Ole Miss is not a good offensive team. The Rebels have scored more than 55 points in only one of their last four games. This is a team without the inside-outside balance of last year’s group under head coach Kermit Davis. Breein Tyree is by far Ole Miss’s best offensive player. He is a gifted scorer who was the main engine of the team’s offense in the NCAA Tournament run last year. However, he is isolated and doesn’t have a lot of help on this year’s team. Ole Miss lacks the balance and the high-end scoring threats at various positions on the floor to spread out defenses and ensure that Tyree can operate one-on-one against his primary defender.

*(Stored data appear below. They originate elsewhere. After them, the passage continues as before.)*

/-- R126, R127: WAITW.eq, WAITW.ne and WAITW.ge each complete, with the value in D, when the word at A satisfies their condition
against the old D; otherwise they park the stream on the word with nothing written (R311: its core watches it). -/
def Obligations.WaitResults : Prop :=
  ∀ (s : State) (d a : NameF) (pa : Nat) (e : Page),
    isSz d → isSName a → s.ctx.intact [d, a] [] → s.translate false (s.ctx.read a) .read 8 = .ok (pa, e) → s.loadable pa 8 →
    let v := BitVec.ofNat 64 (s.readCells pa 8)
    let done := (s.hasRead pa 8).wrote d v
    let parks := ((s.hasRead pa 8).withCtx { s.ctx with stall := false, asking := [], parked := some (s.locOf pa) }).watchWord
      s.ctx.core (s.locOf pa)
    (v = s.ctx.read d → exec (.waitwEq d a) s = .next done) ∧ (v ≠ s.ctx.read d → exec (.waitwEq d a) s = .next parks) ∧
    (v ≠ s.ctx.read d → exec (.waitwNe d a) s = .next done) ∧ (v = s.ctx.read d → exec (.waitwNe d a) s = .next parks) ∧
    ((s.ctx.read d).toNat ≤ v.toNat → exec (.waitwGe d a) s = .next done) ∧
    (v.toNat < (s.ctx.read d).toNat → exec (.waitwGe d a) s = .next parks)

/-- R222, R75: FENCE and FENCE.c wait while an own store is on its way, and otherwise go on; they change no register and no byte.
From a scope of core on, a later branch shows fetch what came before; FENCE.c makes later LDCs read anew. Scope 6 and 7 trap. Two clauses are
the model's choices: a FENCE of any scope, .bk among them, waits for every own posted store (LOG 52); after one of scope core or wider fetch
is in step with every write before it (LOG 94). -/
def Obligations.FenceResults : Prop :=
  ∀ (s : State) (c : BitVec 3),
    (c.toNat ≤ 5 → s.postedBy s.ctx.id = false → s.ctx.intact [] [] →
      exec (.fence c) s = .next (s.withCtx { s.ctx with fencedAt := if c.toNat = 0 then s.ctx.fencedAt else s.now }).advance ∧
      exec (.fenceC c) s = .next (s.withCtx
        { s.ctx with fencedAt := if c.toNat = 0 then s.ctx.fencedAt else s.now, constAt := s.now }).advance) ∧
    (c.toNat ≤ 5 → s.postedBy s.ctx.id = true → exec (.fence c) s = .next s.hold ∧ exec (.fenceC c) s = .next s.hold) ∧
    (5 < c.toNat → exec (.fence c) s = .next (s.takeTrap 0x01 (wordOf (.fence c)) none) ∧
      exec (.fenceC c) s = .next (s.takeTrap 0x01 (wordOf (.fenceC c)) none))

/-- R217, R290, R218: LDC writes D with the word at its address, or with the word a constant-cache line still holds; beside it only the
constant cache, an error counter (R370) and the turns of endpoints and of the hasp die (R304, R308) may change. PFETCH changes no register and no byte: only page requests and cache lines. That both take z as D and as A is the
model's choice (LOG 41). -/
def Obligations.ConstantLoads : Prop :=
  ∀ (s : State) (d a : NameF) (i : BitVec 10), isSz d → isSz a →
    let va := s.ctx.read a + BitVec.ofInt 64 (i.toInt * 8)
    (∀ pa e, s.ctx.intact [a] [] [d] → s.translate false va .read 8 = .ok (pa, e) → s.mayAccessTo cacheDest pa 8 = true →
      s.blocked pa 8 = false → s.markCause (s.locOf pa) 8 = none →
      ∃ (v : Word) (u : State), exec (.ldc d a i) s = .next (u.wrote d v) ∧
        u = { s with ccache := u.ccache, cores := u.cores, tiers := u.tiers, haspTurn := u.haspTurn } ∧
        (v = BitVec.ofNat 64 (s.readCells pa 8) ∨ s.cached pa e = some v.toNat)) ∧
    (s.ctx.intact [d, a] [] →
      ∃ u : State, exec (.pfetch d a i) s = .next u.advance ∧ u.mem = s.mem ∧ u.ctx = s.ctx ∧ u.others = s.others)

/-! The system instructions. -/

/-- R228, R284, R287, R290: TLBINV.va, TLBINV.tok and TLBINV.all each complete in supervisor mode once no own store is on its way, nor one
that used a translation they select: then no walker holds what the selected entries were, the constant cache is empty, and no scalar
and no pc but its own has changed, nor a byte of memory while no copy has an element half landed (R251). While a store is on its way
they wait, and no stop strikes them (R352). In user mode they trap with 0x05. -/
def Obligations.InvalidationResults : Prop :=
  ∀ (s : State) (a : NameF), isSName a →
    let u := s.withCtx { s.ctx with inv := true }
    let free := fun q : InvSel => ∀ p ∈ s.posted, s.postedUses q p = false
    (s.ctx.sup = false → exec (.tlbinvVa a) s = .next (u.takeTrap 0x05 (wordOf (.tlbinvVa a)) none) ∧
      exec (.tlbinvTok a) s = .next (u.takeTrap 0x05 (wordOf (.tlbinvTok a)) none) ∧
      exec .tlbinvAll s = .next (u.takeTrap 0x05 (wordOf .tlbinvAll) none)) ∧
    (s.ctx.sup = true → s.postedBy s.ctx.id = true →
      (s.ctx.intact [a] [] → exec (.tlbinvVa a) s = .next u.hold ∧ exec (.tlbinvTok a) s = .next u.hold) ∧
      exec .tlbinvAll s = .next u.hold) ∧
    (s.ctx.sup = true → s.postedBy s.ctx.id = false →
      (s.ctx.intact [a] [] →
        (∀ b, s.binding s.ctx.owner = some b → free (.va b.1 (s.ctx.read a).toNat) →
          exec (.tlbinvVa a) s = .next (s.invalidate (.va b.1 (s.ctx.read a).toNat)).advance) ∧
        (s.binding s.ctx.owner = none → exec (.tlbinvVa a) s = .next s.advance) ∧
        (free (.tok (s.ctx.read a)) → exec (.tlbinvTok a) s = .next (s.invalidate (.tok (s.ctx.read a))).advance)) ∧
      (s.ctx.intact [] [] → free .all → exec .tlbinvAll s = .next (s.invalidate .all).advance)) ∧
    ∀ q, (s.still → (s.invalidate q).mem = s.mem) ∧ (s.invalidate q).ctx.scalars = s.ctx.scalars ∧ (s.invalidate q).ctx.pc = s.ctx.pc ∧
      (s.invalidate q).ccache = [] ∧
      ∀ (token : Word) (asid va lvl : Nat) (w : Overwritten), invCovers q token asid va lvl = true → w.at_ ≤ s.now →
        (s.invalidate q).mayHold token asid va lvl w = false
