/-! setPort. -/

@[simp] theorem State.setPort_ctx (s : State) (k : Nat) (r : PortRec) : (s.setPort k r).ctx = s.ctx := rfl
@[simp] theorem State.setPort_others (s : State) (k : Nat) (r : PortRec) : (s.setPort k r).others = s.others := rfl
@[simp] theorem State.setPort_mem (s : State) (k : Nat) (r : PortRec) : (s.setPort k r).mem = s.mem := rfl
@[simp] theorem State.setPort_marks (s : State) (k : Nat) (r : PortRec) : (s.setPort k r).marks = s.marks := rfl
@[simp] theorem State.setPort_murk (s : State) (k : Nat) (r : PortRec) : (s.setPort k r).murk = s.murk := rfl
@[simp] theorem State.setPort_writes (s : State) (k : Nat) (r : PortRec) : (s.setPort k r).writes = s.writes := rfl
@[simp] theorem State.setPort_regions (s : State) (k : Nat) (r : PortRec) : (s.setPort k r).regions = s.regions := rfl
@[simp] theorem State.setPort_asids (s : State) (k : Nat) (r : PortRec) : (s.setPort k r).asids = s.asids := rfl
@[simp] theorem State.setPort_preq (s : State) (k : Nat) (r : PortRec) : (s.setPort k r).preq = s.preq := rfl
@[simp] theorem State.setPort_invAll (s : State) (k : Nat) (r : PortRec) : (s.setPort k r).invAll = s.invAll := rfl
@[simp] theorem State.setPort_invs (s : State) (k : Nat) (r : PortRec) : (s.setPort k r).invs = s.invs := rfl
@[simp] theorem State.setPort_oldBinds (s : State) (k : Nat) (r : PortRec) : (s.setPort k r).oldBinds = s.oldBinds := rfl
@[simp] theorem State.setPort_ccache (s : State) (k : Nat) (r : PortRec) : (s.setPort k r).ccache = s.ccache := rfl
@[simp] theorem State.setPort_cores (s : State) (k : Nat) (r : PortRec) : (s.setPort k r).cores = s.cores := rfl
@[simp] theorem State.setPort_tiers (s : State) (k : Nat) (r : PortRec) : (s.setPort k r).tiers = s.tiers := rfl
@[simp] theorem State.setPort_stackTab (s : State) (k : Nat) (r : PortRec) : (s.setPort k r).stackTab = s.stackTab := rfl
@[simp] theorem State.setPort_pbudget (s : State) (k : Nat) (r : PortRec) : (s.setPort k r).pbudget = s.pbudget := rfl
@[simp] theorem State.setPort_savesets (s : State) (k : Nat) (r : PortRec) : (s.setPort k r).savesets = s.savesets := rfl
@[simp] theorem State.setPort_brake (s : State) (k : Nat) (r : PortRec) : (s.setPort k r).brake = s.brake := rfl
@[simp] theorem State.setPort_links (s : State) (k : Nat) (r : PortRec) : (s.setPort k r).links = s.links := rfl
@[simp] theorem State.setPort_queues (s : State) (k : Nat) (r : PortRec) : (s.setPort k r).queues = s.queues := rfl
@[simp] theorem State.setPort_launches (s : State) (k : Nat) (r : PortRec) : (s.setPort k r).launches = s.launches := rfl
@[simp] theorem State.setPort_posted (s : State) (k : Nat) (r : PortRec) : (s.setPort k r).posted = s.posted := rfl
@[simp] theorem State.setPort_traces (s : State) (k : Nat) (r : PortRec) : (s.setPort k r).traces = s.traces := rfl
@[simp] theorem State.setPort_pokes (s : State) (k : Nat) (r : PortRec) : (s.setPort k r).pokes = s.pokes := rfl
@[simp] theorem State.setPort_externals (s : State) (k : Nat) (r : PortRec) : (s.setPort k r).externals = s.externals := rfl
@[simp] theorem State.setPort_haspTurn (s : State) (k : Nat) (r : PortRec) : (s.setPort k r).haspTurn = s.haspTurn := rfl
@[simp] theorem State.setPort_report (s : State) (k : Nat) (r : PortRec) : (s.setPort k r).report = s.report := rfl
@[simp] theorem State.setPort_halts (s : State) (k : Nat) (r : PortRec) : (s.setPort k r).halts = s.halts := rfl
@[simp] theorem State.setPort_keyholder (s : State) (k : Nat) (r : PortRec) : (s.setPort k r).keyholder = s.keyholder := rfl
@[simp] theorem State.setPort_held (s : State) (k : Nat) (r : PortRec) : (s.setPort k r).held = s.held := rfl
@[simp] theorem State.setPort_retry (s : State) (k : Nat) (r : PortRec) : (s.setPort k r).retry = s.retry := rfl
@[simp] theorem State.setPort_cycle (s : State) (k : Nat) (r : PortRec) : (s.setPort k r).cycle = s.cycle := rfl
@[simp] theorem State.setPort_nextSeq (s : State) (k : Nat) (r : PortRec) : (s.setPort k r).nextSeq = s.nextSeq := rfl
@[simp] theorem State.setPort_nextCtx (s : State) (k : Nat) (r : PortRec) : (s.setPort k r).nextCtx = s.nextCtx := rfl
@[simp] theorem State.setPort_ticket (s : State) (k : Nat) (r : PortRec) : (s.setPort k r).ticket = s.ticket := rfl
@[simp] theorem State.setPort_runtimeTvec (s : State) (k : Nat) (r : PortRec) : (s.setPort k r).runtimeTvec = s.runtimeTvec := rfl
@[simp] theorem State.setPort_eager (s : State) (k : Nat) (r : PortRec) : (s.setPort k r).eager = s.eager := rfl
@[simp] theorem State.setPort_now (s : State) (k : Nat) (r : PortRec) : (s.setPort k r).now = s.now := rfl
@[simp] theorem State.setPort_reply (s : State) (k : Nat) (r : PortRec) : (s.setPort k r).reply = s.reply := rfl
@[simp] theorem State.setPort_inputs (s : State) (k : Nat) (r : PortRec) : (s.setPort k r).inputs = s.inputs := rfl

LSU allowed 47 points to Texas A&M in the second half of Tuesday night’s game. The Tigers did, however, clamp down in the final few minutes of regulation to force overtime. The Tigers have shown they can defend at a really high level in short bursts. Can they turn a short burst into a full game? If they can, this road trip might not be the dramatic high-wire act we often see from LSU basketball. There won’t be a need to win the game in the final minute because the game will have been won much earlier.

2 – Win the first half

It is true that LSU stepped off the gas pedal against Texas A&M and lost focus in the second half of that game, but here against Ole Miss, a good start seems more important to emphasize than a good finish. This doesn’t mean finishing strong is overrated – not when it is precisely what has enabled LSU to go 4-0 in the SEC. The point of emphasis is that LSU is going to get burned by a slow start at some point down the line. Moreover, with Ole Miss being desperate for an SEC win, the Rebels are likely to start this game with great energy. If LSU matches that energy, the Tigers’ clear talent advantage should take over. If LSU starts slowly, Ole Miss could gain confidence which carries through the rest of the evening in Oxford.

3 – Retain balance

LSU regularly has a different hero emerge in SEC action. Arkansas, Mississippi State, A&M, the key figures always change. This isn’t a story in which one person is keeping the ship afloat. Everyone is contributing, and everyone is managing to make a difference late in close games. Not every team has this capacity. Opponents don’t know where LSU will attack in crunch time. The Tigers need to retain this special ability; if they do, it will give them another excellent SEC season.